Dr. Galen also suggests covering up with protective clothing, such as long-sleeve shirts and hats with a tight weave and wide brim. Several companies, such as Columbia Sportswear, offer high-UPF clothing lines made of special fabric that works to prevent UV rays from reaching the skin. Special detergents and additives that contain UV absorbers, such as Rit SunGuard, can also be used during your regular laundry cycle to augment the UPF level of many fabrics. For example, washing a cotton t-shirt with a UV absorber can raise the UPF protection from 5 to 30 and can last up to 20 washes.

It’s also important to keep babies younger than six months old away from direct sunlight, since babies have thinner skin that burns more easily. If your baby must be in the sun, Dr. Galen advises you to dress him or her in clothing that covers the body. Move your baby to the shade or under a tree, an umbrella, or a stroller canopy.

Most importantly, use the right degree of sunscreen and apply it correctly. All children – regardless of their skin tone – should wear sunscreen with a SPF of 15 or higher. Be sure to:

• Use sunscreen whenever your child will be in the sun.

• Apply sunscreen approximately 30 minutes before going outside so that a good layer of protection can form. Don’t forget to protect lips, ears, feet, shoulders, and behind the neck. Lift up bathing suit straps and apply sunscreen underneath them.

• Don’t try to stretch out a bottle of sunscreen; apply the sunscreen generously and reapply every 2 to 3 hours. Be sure to reapply after your child has been sweating or swimming.

• Apply waterproof sunscreen if your child will be around water or swimming. Water reflects and intensifies the sun’s rays, so kids need protection that lasts. Waterproof sunscreen may last up to 80 minutes in the water, and some are also sweat and rub proof.

 How to Care For Your Child’s Sunburn

The best way to care for your child’s sunburn is to treat the symptoms immediately to prevent further problems. Typical symptoms include redness, swelling, pain, blisters, and sometimes fever, chills, and weakness. Several days after the burn, the skin may become itchy and peel.

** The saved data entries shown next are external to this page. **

-- ==== Sys2Proof/Certificates/Slice0/Obligations.lean ====
section
/-! DEFINITION. The statements for the provers, each a Prop named Obligations.<Name>. -/

open Sys2Proof Sys2Proof.Machine Sys2Proof.Claims

/-! ### The scalar integer instructions -/

/-- R319, R345, R367, R370 and the functions of Table 17.1: what each two-source integer instruction computes and when it lands (R63). -/
def Obligations.IntegerResults : Prop :=
  ∀ (s : State) (g : Guard) (d a b : SReg), Turn g s → Operable [a, b] [d] s →
    let x := src [a, b] s 0
    let y := src [a, b] s 1
    let lands := fun (lat : Nat) (v : Word) => Host.Outcome.next ((popped [a, b] s).landS d lat v)
    exec (.add g d a b) s = lands 1 (x + y) ∧ exec (.sub g d a b) s = lands 1 (x - y)
    ∧ exec (.and g d a b) s = lands 1 (x &&& y) ∧ exec (.or g d a b) s = lands 1 (x ||| y)
    ∧ exec (.xor g d a b) s = lands 1 (x ^^^ y) ∧ exec (.andn g d a b) s = lands 1 (x &&& ~~~y)
    ∧ exec (.shl g d a b) s = lands 1 (x <<< (y.toNat % 64)) ∧ exec (.shr g d a b) s = lands 1 (x >>> (y.toNat % 64))
    ∧ exec (.sra g d a b) s = lands 1 (x.sshiftRight (y.toNat % 64))
    ∧ exec (.min g d a b) s = lands 1 (if x.toInt ≤ y.toInt then x else y)
    ∧ exec (.max g d a b) s = lands 1 (if x.toInt ≤ y.toInt then y else x)
    ∧ exec (.minu g d a b) s = lands 1 (if x.toNat ≤ y.toNat then x else y)
    ∧ exec (.maxu g d a b) s = lands 1 (if x.toNat ≤ y.toNat then y else x)
    ∧ exec (.mul g d a b) s = lands 3 (x * y)
    ∧ exec (.mulh g d a b) s = lands 3 ((x.signExtend 128 * y.signExtend 128).extractLsb' 64 64)
    ∧ exec (.mulhu g d a b) s = lands 3 ((x.setWidth 128 * y.setWidth 128).extractLsb' 64 64)
    ∧ exec (.div g d a b) s = lands 20 (if y = 0 then BitVec.allOnes 64 else x.sdiv y)
    ∧ exec (.divu g d a b) s = lands 20 (if y = 0 then BitVec.allOnes 64 else x.udiv y)
    ∧ ∀ n : BitVec 3, exec (.lea g d a b n) s = lands 1 (x + y * 2 ^ n.toNat)

/-- R320, R336, R350, R369: the one-source integer instructions, those with an immediate, MOVI and MOVK. -/
def Obligations.IntegerFieldResults : Prop :=
  ∀ (s : State) (g : Guard) (d a : SReg), Turn g s →
    (Operable [a] [d] s →
      let x := src [a] s 0
      let lands := fun (v : Word) => Host.Outcome.next ((popped [a] s).landS d 1 v)
      exec (.clz g d a) s = lands (BitVec.ofNat 64 ((List.range 64).takeWhile fun k => !x.getMsbD k).length)
      ∧ exec (.popc g d a) s = lands (BitVec.ofNat 64 ((List.range 64).filter fun k => x.getLsbD k).length)
      ∧ (∀ imm : BitVec 30, exec (.addi g d a imm) s = lands (x + imm.signExtend 64)
        ∧ exec (.andi g d a imm) s = lands (x &&& imm.signExtend 64) ∧ exec (.ori g d a imm) s = lands (x ||| imm.signExtend 64)
        ∧ exec (.xori g d a imm) s = lands (x ^^^ imm.signExtend 64))
      ∧ (∀ n : BitVec 6, exec (.shli g d a n) s = lands (x <<< n.toNat) ∧ exec (.shri g d a n) s = lands (x >>> n.toNat)
        ∧ exec (.srai g d a n) s = lands (x.sshiftRight n.toNat))
      ∧ ∀ (pos : BitVec 6) (len : BitVec 7), fieldOk pos len = true →
        exec (.ext g d a pos len false) s = lands ((x.extractLsb' pos.toNat len.toNat).setWidth 64)
        ∧ exec (.ext g d a pos len true) s = lands ((x.extractLsb' pos.toNat len.toNat).signExtend 64))
    ∧ (Operable [d, a] [d] s → ∀ (pos : BitVec 6) (len : BitVec 7) (v : Word), fieldOk pos len = true →
        (∀ i < 64, v.getLsbD i = if pos.toNat ≤ i ∧ i < pos.toNat + len.toNat then (src [d, a] s 1).getLsbD (i - pos.toNat)
          else (src [d, a] s 0).getLsbD i) →
        exec (.ins g d a pos len) s = .next ((popped [d, a] s).landS d 1 v))
    ∧ (Operable [] [d] s → ∀ imm : BitVec 30, exec (.movi g d imm) s = .next (s.landS d 1 (imm.signExtend 64)))
    ∧ (Operable [d] [d] s → ∀ (imm : BitVec 16) (k : BitVec 2) (v : Word),
        (∀ i < 64, v.getLsbD i = if 16 * k.toNat ≤ i ∧ i < 16 * k.toNat + 16 then imm.getLsbD (i - 16 * k.toNat)
          else (src [d] s 0).getLsbD i) →
        exec (.movk g d imm k) s = .next ((popped [d] s).landS d 1 v))

/-- R337, R374, R71: the integer compares write 1 or 0 to a register or one bit to gr; SEL chooses by its own guard code, read at issue. -/
def Obligations.CompareAndSelect : Prop :=
  ∀ (s : State) (g : Guard) (a b : SReg) (cc : Cond) (holds : Word → Word → Prop), Turn g s →
    (cc, holds) ∈ ([(.eq, fun x y => x = y), (.ne, fun x y => x ≠ y), (.lt, fun x y => x.toInt < y.toInt), (.ge, fun x y => y.toInt ≤ x.toInt),
      (.ltu, fun x y => x.toNat < y.toNat), (.geu, fun x y => y.toNat ≤ x.toNat), (.gt, fun x y => y.toInt < x.toInt),
      (.le, fun x y => x.toInt ≤ y.toInt), (.gtu, fun x y => y.toNat < x.toNat), (.leu, fun x y => x.toNat ≤ y.toNat)] :
        List (Cond × (Word → Word → Prop))) →
    (∀ r : Bool, (r = true ↔ holds (src [a, b] s 0) (src [a, b] s 1)) →
      (Operable [a, b] [] s → ∀ n : BitVec 4, exec (.cmpGuard g n a b cc) s = .next ((popped [a, b] s).inFlight 1 (.greg n r)))
      ∧ ∀ d : SReg, Operable [a, b] [d] s → exec (.cmpRegister g d a b cc) s = .next ((popped [a, b] s).landS d 1 (if r then 1 else 0)))
    ∧ (∀ (imm : BitVec 25) (r : Bool), (r = true ↔ holds (src [a] s 0) (imm.signExtend 64)) →
      (Operable [a] [] s → ∀ d : SReg, d.toNat < 16 →
        exec (.cmpi g false d a cc imm) s = .next ((popped [a] s).inFlight 1 (.greg (d.setWidth 4) r)))
      ∧ ∀ d : SReg, Operable [a] [d] s → exec (.cmpi g true d a cc imm) s = .next ((popped [a] s).landS d 1 (if r then 1 else 0)))
    ∧ ∀ (d : SReg) (code : Guard), Operable [a, b] [d] s → (∀ r : Bool, guardOn code s = r →
        exec (.sel g d a b code) s = .next ((popped [a, b] s).landS d 1 (if r then src [a, b] s 0 else src [a, b] s 1)))

/-! ### Scalar floating point -/

/-- R351, R352, R353, R86, R89: an FP32 operation rounds the exact result once in the mode of FPCSR, flushes under FTZ, and lands value and flags;
FMIN and FMAX take one operand; FCMP lands its condition and NV; FCVT lands the converted pattern (R354), popping the bundle's word for SRND (R92). -/
def Obligations.FloatResults : Prop :=
  ∀ (s : State) (g : Guard) (d a b c : SReg), Turn g s →
    let low := fun (v : Word) => v.toNat % 2 ^ 32
    let val := fun (v : Word) => readFtz fmtF32 s.ftz (low v)
    let dn := decide (s.fpMode = .rdn)
    let lands := fun (t : State) (lat : Nat) (v : FV × Bool) =>
      let r := writeFtz fmtF32 s.ftz (roundTo fmtF32 false s.fpMode v.1)
      Host.Outcome.next ((t.landS d lat (BitVec.ofNat 64 r.1)).inFlight lat (.fflags (r.2 ||| if v.2 then flagNV else 0)))
    (Operable [a, b] [d] s →
      let t := popped [a, b] s
      let x := val (src [a, b] s 0)
      let y := val (src [a, b] s 1)
      let nv := Land.fflags (if x.isSNaN || y.isSNaN then flagNV else 0)
      exec (.fadd g d a b) s = lands t 4 (FV.add dn x y) ∧ exec (.fsub g d a b) s = lands t 4 (FV.add dn x y.neg)
      ∧ exec (.fmul g d a b) s = lands t 4 (FV.mul x y)
      ∧ exec (.fmin g d a b) s = .next ((t.landS d 4 (BitVec.ofNat 64 (if x.isNaN || y.isNaN then 0x7FC00000
          else (roundTo fmtF32 false .rne (if FV.lt x y then x else y)).1))).inFlight 4 nv)
      ∧ exec (.fmax g d a b) s = .next ((t.landS d 4 (BitVec.ofNat 64 (if x.isNaN || y.isNaN then 0x7FC00000
          else (roundTo fmtF32 false .rne (if FV.lt x y then y else x)).1))).inFlight 4 nv)
      ∧ ∀ cc, exec (.fcmp g true d a b cc) s =
          .next ((t.landS d 4 (if (FV.cond cc x y).1 then 1 else 0)).inFlight 4 (.fflags (if (FV.cond cc x y).2 then flagNV else 0))))
    ∧ (Operable [a, b] [] s → ∀ cc, exec (.fcmp g false d a b cc) s =
        .next (((popped [a, b] s).inFlight 4 (.greg (d.setWidth 4) (FV.cond cc (val (src [a, b] s 0)) (val (src [a, b] s 1))).1)).inFlight 4
          (.fflags (if (FV.cond cc (val (src [a, b] s 0)) (val (src [a, b] s 1))).2 then flagNV else 0))))
    ∧ (Operable [a, b, c] [d] s → exec (.ffma g d a b c) s = lands (popped [a, b, c] s) 5
        (FV.fma dn (val (src [a, b, c] s 0)) (val (src [a, b, c] s 1)) (val (src [a, b, c] s 2))))
    ∧ (Operable [a] [d] s → ∀ (dst from' : EType) (nsat : Bool) (rm : RSel),
        let r := fun (w : BitVec 32) => convert dst from' nsat (selMode s rm (laneRandom w 0)) (src [a] s 0).toNat
        (rm ≠ .srnd → exec (.fcvt g d a dst from' nsat rm) s =
          .next (((popped [a] s).landS d 3 (landedAs dst (r 0).1)).inFlight 3 (.fflags (r 0).2)))
        ∧ ∀ w ws, rm = .srnd → s.ctx.bundleRnd = none → (popped [a] s).ctx.rngq = w :: ws →
            exec (.fcvt g d a dst from' nsat rm) s =
              .next (({ popped [a] s with ctx := { (popped [a] s).ctx with rngq := ws, bundleRnd := some w } }.landS d 3
                (landedAs dst (r w).1)).inFlight 3 (.fflags (r w).2)))

/-- R86, R91, R352: a NaN source gives the canonical NaN and NV only for a signalling one; infinities of opposite signs do not add, 0 × ∞ is
invalid, also with a NaN addend; a value that the format holds is its own rounding in every mode, with no flag. -/
def Obligations.FloatSpecialCases : Prop :=
  (∀ (ftz : Bool) (m : Rnd) (x y z : Nat),
    let nan := fun w => (fmtF32.decode w).isNaN
    let snan := fun w => (fmtF32.decode w).isSNaN
    (nan x || nan y → fpAdd fmtF32 ftz m x y = (0x7FC00000, if snan x || snan y then 0x80 else 0)
      ∧ fpSub fmtF32 ftz m x y = (0x7FC00000, if snan x || snan y then 0x80 else 0)
      ∧ fpMul fmtF32 ftz m x y = (0x7FC00000, if snan x || snan y then 0x80 else 0))
    ∧ (nan x || nan y || nan z → (fpFma fmtF32 ftz m x y z).1 = 0x7FC00000)
    ∧ fpAdd fmtF32 ftz m 0x7F800000 0xFF800000 = (0x7FC00000, 0x80)
    ∧ fpMul fmtF32 ftz m 0x7F800000 0 = (0x7FC00000, 0x80)
    ∧ (fpFma fmtF32 ftz m 0x7F800000 0 z) = (0x7FC00000, 0x80))
  ∧ ∀ f ∈ [fmtF32, fmtF16, fmtBF16, fmtE4M3, fmtE5M2], ∀ (m : Rnd) (sat : Bool) (w : Nat), w < 2 ^ f.width →
      (f.decode w).isNaN = false → roundTo f sat m (f.decode w) = (w, 0)

/-! ### Control -/

/-- R331, R332, R73, R74: where BR, JMP, CALL, RET and BLOOP send the core, what they land, and ALIGN for a register target that is no bundle's
address. -/
def Obligations.Branches : Prop :=
  ∀ (s : State) (g : Guard) (a : SReg) (off : BitVec 30), Turn g s →
    let goes := fun (t : State) (to' : Word) => t.setRs { t.rs with npc := to' }
    let rel := 32 * off.signExtend 64
    let t := popped [a] s
    let far := src [a] s 0 + rel
    (Operable [] [] s → exec (.br g .always 0 off) s = .next (goes s (s.rs.pc + rel))
      ∧ exec (.call g off) s = .next (goes (s.landS 49 1 (s.rs.pc + 32)) (s.rs.pc + rel)))
    ∧ (Operable [a] [] s → (∀ (c : BrCond) (taken : Word → Prop),
        (c, taken) ∈ ([(.eqz, fun v => v = 0), (.nez, fun v => v ≠ 0), (.ltz, fun v => v.toInt < 0), (.gez, fun v => 0 ≤ v.toInt),
          (.gtz, fun v => 0 < v.toInt), (.lez, fun v => v.toInt ≤ 0)] : List (BrCond × (Word → Prop))) →
          (taken (src [a] s 0) → exec (.br g c a off) s = .next (goes t (s.rs.pc + rel)))
          ∧ (¬taken (src [a] s 0) → exec (.br g c a off) s = .next t))
      ∧ (far.toNat % 32 = 0 → exec (.jmp g a off) s = .next (goes t far)
          ∧ exec (.callRegister g a off) s = .next (goes (t.landS 49 1 (s.rs.pc + 32)) far))
      ∧ (far.toNat % 32 ≠ 0 → exec (.jmp g a off) s = .next (s.raise (mkTrap .align 0 far))
          ∧ exec (.callRegister g a off) s = .next (s.raise (mkTrap .align 0 far))))
    ∧ (Operable [49] [] s → ((s.sreg 49).toNat % 32 = 0 → exec (.ret g) s = .next (goes s (s.sreg 49)))
      ∧ ((s.sreg 49).toNat % 32 ≠ 0 → exec (.ret g) s = .next (s.raise (mkTrap .align 0 (s.sreg 49)))))
    ∧ (Operable [48, 55, 51] [] s →
        (s.sreg 48 ≠ 0 → exec (.bloop g off) s = .next (goes ((s.landS 48 1 (s.sreg 48 - 1)).landS 51 1
            ((2 * s.sreg 51 ||| 1) &&& 0xFFFF)) (s.rs.pc + rel)))
        ∧ (s.sreg 48 = 0 → s.sreg 55 ≠ 0 → exec (.bloop g off) s = .next (goes ((s.landS 55 1 (s.sreg 55 - 1)).landS 51 1
            ((2 * s.sreg 51) &&& 0xFFFF)) (s.rs.pc + rel)))
        ∧ (s.sreg 48 = 0 → s.sreg 55 = 0 → exec (.bloop g off) s = .next s))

Most sunburns do not require medical attention, but Dr. Galen recommends a number of ways you can relieve symptoms.

• Avoid repeated exposure to the sun until the burn heals.

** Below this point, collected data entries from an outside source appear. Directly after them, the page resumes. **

-- ==== Sys2Proof/Laws/PerInstr.lean ====
section
/-! SUPPORT. A law of every instruction as syntax: the guard field of its word is the guard that its meaning takes (R71, R297, R301, R303). -/

namespace Sys2Proof.Laws.WordGuard

open Sys2Proof Sys2Proof.Machine

/-- The guard field of a slot's word. -/
def guardField : Enc → Option Guard
  | .header _ => none
  | .s w => some (fld w 50 6)
  | .v _ w => some (fld w 30 6)
  | .m w => some (fld w 26 6)
  | .c _ w => some (fld w 26 6)
  | .x w => some (fld w 18 6)

/-- An instruction that a slot holds is encoded with its own guard. -/
def Statement (i : Instr) : Prop := ∀ g m e, meaningOf i = some (g, m) → encode i = some e → guardField e = some g

theorem field_of_append {n k p : Nat} (w : BitVec n) (x : BitVec k) (h : k ≤ p) : fld (w ++ x) p 6 = fld w (p - k) 6 := by
  apply BitVec.eq_of_getLsbD_eq
  intro i hi
  simp only [fld, BitVec.getLsbD_extractLsb', BitVec.getLsbD_append]
  rw [if_neg (by omega), show p + i - k = p - k + i by omega]

theorem field_of_cast {n m p : Nat} (w : BitVec n) (h : n = m) : fld (w.cast h) p 6 = fld w p 6 := by
  subst h
  rfl

theorem field_whole (g : BitVec 6) : fld g 0 6 = g := by
  apply BitVec.eq_of_getLsbD_eq
  intro i hi
  simp [fld, hi]

theorem sr {g d a b : BitVec 6} {op func : BitVec 8} : guardField (encSR g op d a b func) = some g := by
  simp only [guardField, encSR]
  rw [field_of_cast]
  repeat rw [field_of_append _ _ (by decide)]
  exact congrArg some (field_whole g)

theorem si {g d a : BitVec 6} {op : BitVec 8} {imm : BitVec 30} : guardField (encSI g op d a imm) = some g := by
  simp only [guardField, encSI]
  rw [field_of_cast]
  repeat rw [field_of_append _ _ (by decide)]
  exact congrArg some (field_whole g)

theorem sl {g d base lat : BitVec 6} {op : BitVec 8} {disp : BitVec 16} {size ord : BitVec 2} {sign : Bool} {scope : BitVec 3} :
    guardField (encSL g op d base disp size sign ord scope lat) = some g := by
  simp only [guardField, encSL]
  rw [field_of_cast]
  repeat rw [field_of_append _ _ (by decide)]
  exact congrArg some (field_whole g)

theorem sa {g d a b c lat : BitVec 6} {op : BitVec 8} {fo : Bool} {size ord : BitVec 2} {scope : BitVec 3} :
    guardField (encSA g op d a b c fo size ord scope lat) = some g := by
  simp only [guardField, encSA]
  rw [field_of_cast]
  repeat rw [field_of_append _ _ (by decide)]
  exact congrArg some (field_whole g)

theorem sx {g d a : BitVec 6} {op : BitVec 8} {csr : BitVec 12} {imm : BitVec 18} : guardField (encSX g op d a csr imm) = some g := by
  simp only [guardField, encSX]
  rw [field_of_cast]
  repeat rw [field_of_append _ _ (by decide)]
  exact congrArg some (field_whole g)

theorem sh {g d a : BitVec 6} {op fn : BitVec 8} {hA hB : BitVec 5} {scope : BitVec 3} : guardField (encSH g op d a hA hB fn scope) = some g := by
  simp only [guardField, encSH]
  rw [field_of_cast]
  repeat rw [field_of_append _ _ (by decide)]
  exact congrArg some (field_whole g)

theorem vw {k : VSlot} {g a b : BitVec 6} {op d c : BitVec 5} {t : VType} : guardField (encV k g op t d a b c) = some g := by
  simp only [guardField, encV]
  rw [field_of_cast]
  repeat rw [field_of_append _ _ (by decide)]
  exact congrArg some (field_whole g)

theorem cw {k : CSlot} {g : BitVec 6} {op s d : BitVec 5} {n : BitVec 3} {mode : BitVec 8} : guardField (encC k g op s d n mode) = some g := by
  simp only [guardField, encC]
  rw [field_of_cast]
  repeat rw [field_of_append _ _ (by decide)]
  exact congrArg some (field_whole g)

theorem xw {g : BitVec 6} {op mode : BitVec 4} {d a : BitVec 5} : guardField (encX g op d a mode) = some g := by
  simp only [guardField, encX]
  rw [field_of_cast]
  repeat rw [field_of_append _ _ (by decide)]
  exact congrArg some (field_whole g)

• Take a cool (not cold) bath or use a cool compress on the sunburned area.

• Take acetaminophen or ibuprofen for discomfort.

• Apply pure aloe vera gel – available at most pharmacies or taken directly from within the leaves of the plant – to any sunburned area. It’s an excellent way of relieving sunburn pain and helping skin heal quicker.

• Apply topical moisturizers, aloe gel, hydrocortisone cream, or a topical pain reliever to the sunburned area. Avoid products that contain Benzocaine or Benadryl because of the possibility of skin irritation or allergy.

• To avoid infection tell your child not to scratch, pop, or squeeze the blisters, which can become easily infected and can result in scarring.

Call your physician if the sunburn causes severe pain or widespread blistering or if your child experiences symptoms of heat stress, such as fever, chills, nausea, vomiting, or faintness.

Be Sun Safe Yourself

“Be a good role model for your children,” Dr. Galen suggests. “Wearing sunscreen and limiting your time in the sun not only reduces your risk of becoming sunburned, but it also reduces your child’s risk of exposure to the damaging effects of the sun.”